Rabbi Shai Held draws out the lesson: “The person chosen by God must not limit his outrage to injustices perpetrated against his own people. He must be incensed by and must act against injustice committed against anyone. Solidarity with one’s own people is necessary, but not sufficient. Ethnic solidarity must be entwined with broader human solidarity.” (More than Managing: The Relentless Pursuit of Effective Jewish Leadership, p. 87).

Now we should pause a moment and give credit to whom credit is due. Where did Moshe learn this lesson? How did he come to empathize with the other who is not his kin? Consider his beginning. Pharaoh’s daughter saw a basket floating down the Nile. “She opened the basket, saw that it was a child, a boy crying. She had compassion for him and said, “This must be a Hebrew baby vatomer miyaldei haivreiim zeh (2:6).” Did you catch that? From her perspective, the baby was a Hebrew, a slave child, a nobody, one designated by her father as an enemy of the State. And yet, she had compassion on him. From his mother, Moshe learned to act with moral audacity.

I raise this topic davka this morning to remind us what it means to be a Jew.

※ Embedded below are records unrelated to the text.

-- ==== Sys2Proof/Machine/Ops.lean ====
section
/-! DEFINITION. The operations every command shares: the response layout, reading SERIAL, ending a
command with a result or with an error (the block's one form of exception), and what the host does
at the command port. -/

namespace Sys2Proof.Machine

/-! ### Responses (30_encoding.md rule R61; 60_exceptions.md rules R250, R252) -/

/-- The status code of an error (60_exceptions.md rule R250). -/
def statusCode : CommandError → Byte
  | .invalidIdentity => 0x01
  | .checksumError => 0x02
  | .frameError _ => 0x03
  | .lengthOverflow => 0x04
  | .coordRange => 0x05
  | .fieldRange => 0x06
  | .fieldChar => 0x07
  | .malformedCommand => 0x08
  | .unknownCommand => 0x09

/-- The reason byte of a FrameError (42_binary_frame.md rule R156). -/
def reasonByte : FrameReason → Byte
  | .tooShort => 0x01
  | .startMarker => 0x02
  | .lengthByte => 0x03
  | .endMarker => 0x04

/-- The bytes an error response carries: the reason of a FrameError and nothing else
(60_exceptions.md rule R252). -/
def errorDetail : CommandError → Bytes
  | .frameError reason => [reasonByte reason]
  | .invalidIdentity => []
  | .checksumError => []
  | .lengthOverflow => []
  | .coordRange => []
  | .fieldRange => []
  | .fieldChar => []
  | .malformedCommand => []
  | .unknownCommand => []

/-- `status ‖ be_2(rlen) ‖ result` (30_encoding.md rule R61). -/
def responseBytes (status : Byte) (result : Bytes) : Bytes :=
  status :: be 2 result.length ++ result

/-- The response of a command that succeeded (30_encoding.md rule R61). -/
def okResponse (result : Bytes) : Bytes := responseBytes 0x00 result

/-- The response of a command that failed (60_exceptions.md rule R252). -/
def errorResponse (e : CommandError) : Bytes := responseBytes (statusCode e) (errorDetail e)

/-- The most bytes a result can hold (30_encoding.md rule R61). -/
def resultLimit : Nat := 65535

/-! ### Ending a command -/

/-- The state after a command has been answered: SERIAL holds `serial`, the command is over and its
response waits for the host (20_memory.md rule R42). -/
def State.answered (serial : Word16) (bytes : Bytes) : State where
  serial := serial
  command := none
  response := some bytes

/-- Raising an error, the block's one form of exception: it answers the error's response, discards
every pending state write, so that SERIAL keeps its value, and transfers no control
(00_scope.md rule R13; 60_exceptions.md rules R252, R253, R258). -/
def raiseError (s : State) (e : CommandError) : State :=
  State.answered s.serial (errorResponse e)

/-- What a command asks for when it succeeds: the value SERIAL takes and the result. -/
structure Effect where
  serial : Word16
  result : Bytes
deriving DecidableEq, Repr

/-- The end of a command: its effects take place together, or it raises an error; a result over the
limit raises LengthOverflow (20_memory.md rule R42; 30_encoding.md rule R61). -/
def finish (s : State) : Except CommandError Effect → State
  | .ok eff =>
    if eff.result.length ≤ resultLimit then State.answered eff.serial (okResponse eff.result)
    else raiseError s .lengthOverflow
  | .error e => raiseError s e

/-- The end of a command that reads its operands and the parameters only, so that SERIAL keeps its
value (10_state.md rule R21). -/
def finishPure (s : State) : Except CommandError Bytes → State
  | .ok result => finish s (.ok { serial := s.serial, result := result })
  | .error e => finish s (.error e)

/-- Every command is answered: a step that runs one always has a next state
(60_exceptions.md rule R259; 70_reset_and_hazards.md rule R288). -/
def answer (s : State) (r : Except CommandError Effect) : Host.Outcome State Fault Refusal :=
  .next (finish s r)

/-- `answer` for a command that does not write SERIAL. -/
def answerPure (s : State) (r : Except CommandError Bytes) : Host.Outcome State Fault Refusal :=
  .next (finishPure s r)

/-! ### The host's side of the command port (20_memory.md rule R47; 70_reset_and_hazards.md rules
R280, R286) -/

/-- Whether the block can accept a command: none is in progress and no response is unread
(70_reset_and_hazards.md rule R286). -/
def State.ready (s : State) : Bool := s.command.isNone && s.response.isNone

/-- The host delivers a command. There is no such step while one is pending or its response is
unread (70_reset_and_hazards.md rule R286). -/
def State.deliver (s : State) (cmd : Bytes) : Option State :=
  if s.ready then some { s with command := some cmd } else none

/-- The host reads the response and so takes it off the response stream. -/
def State.takeResponse (s : State) : Option (Bytes × State) :=
  match s.response with
  | some bytes => some (bytes, { s with response := none })
  | none => none

/-- The host applies reset, which leaves nothing of the state before it
(70_reset_and_hazards.md rule R280). -/
def State.applyReset (_ : State) : State := State.reset

end Sys2Proof.Machine
end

At a time when we would be justified to circle the wagons and say, “Jewish Lives Matter,” the Torah is telling us, all lives matter. “Ethnic solidarity must be entwined with broader human solidarity.”

To be sure, we must put family first. We must ensure our safety. But we must not limit ourselves to family. “To those who insist, we should take care of our own and let others take care of theirs, the Torah responds with Moses, the leader whose example teaches that we rise to defend even those who are foreign to us.” (Held, ibid.). Like Moses, our obligation is to stand up for the rights of the oppressed, regardless of their religion, nationality or citizenship.

In the words of Rabbi Donniel Hartman: “Our responsibility is to protect and ensure the survival of the Jewish people, but our mission is to create a people guided by a tradition which challenges us to live lives of meaning and value and which can be a light both to ourselves and others. We need to fight anti-Semitism wherever it appears but fighting anti-Semitism must not exhaust or define the purpose of Jewish life… The principle lesson of Auschwitz is “Never Again.” The principle lesson of Sinai is the challenge to become a holy people.”

It is a message that was echoed by Martin Luther King whose legacy we mark this weekend. King didn’t just fight for the civil rights of African Americans. He fought for the rights of all Americans. He fought against the Vietnam War and fought for the economic security of the poor. King organized the Poor People’s Campaign to alleviate poverty in America regardless of race saying, “An individual has not started living until he can rise above the narrow confines of his individualistic concerns to the broader concerns of all humanity.”

I’d like to conclude with the words of columnist Bari Weiss who spoke at the “No Hate, No Fear” rally in New York City:

I am not a Jew because people hate my religion, my people, and my civilization.

Not for a single moment does Jew-hatred, make me a Jew.

I am a Jew because my ancestors were slaves. And I am a Jew because the story of their Exodus from Egypt, their liberation from slavery, is a story that changed human consciousness forever.

I am a Jew because our God commands us to never oppress the stranger.

I am a Jew because the biblical words on the liberty bell — proclaim liberty throughout the land! — rang out from the righteous mouths of this country’s abolitionists as they fought for universal freedom in this New Jerusalem.

I am a Jew because it was Emma Lazarus who etched the biblical injunction to welcome the stranger onto the consciousness of America when she wrote the words: “Give me your tired, your poor, Your huddled masses yearning to breathe free.”

I am a Jew because I refuse to stay silent in the face of injustice.

The Jewish people were not put on Earth to be anti-anti-Semites. We were put on Earth to be Jews. We are the people whose God never slumbers or sleeps, and so neither can we.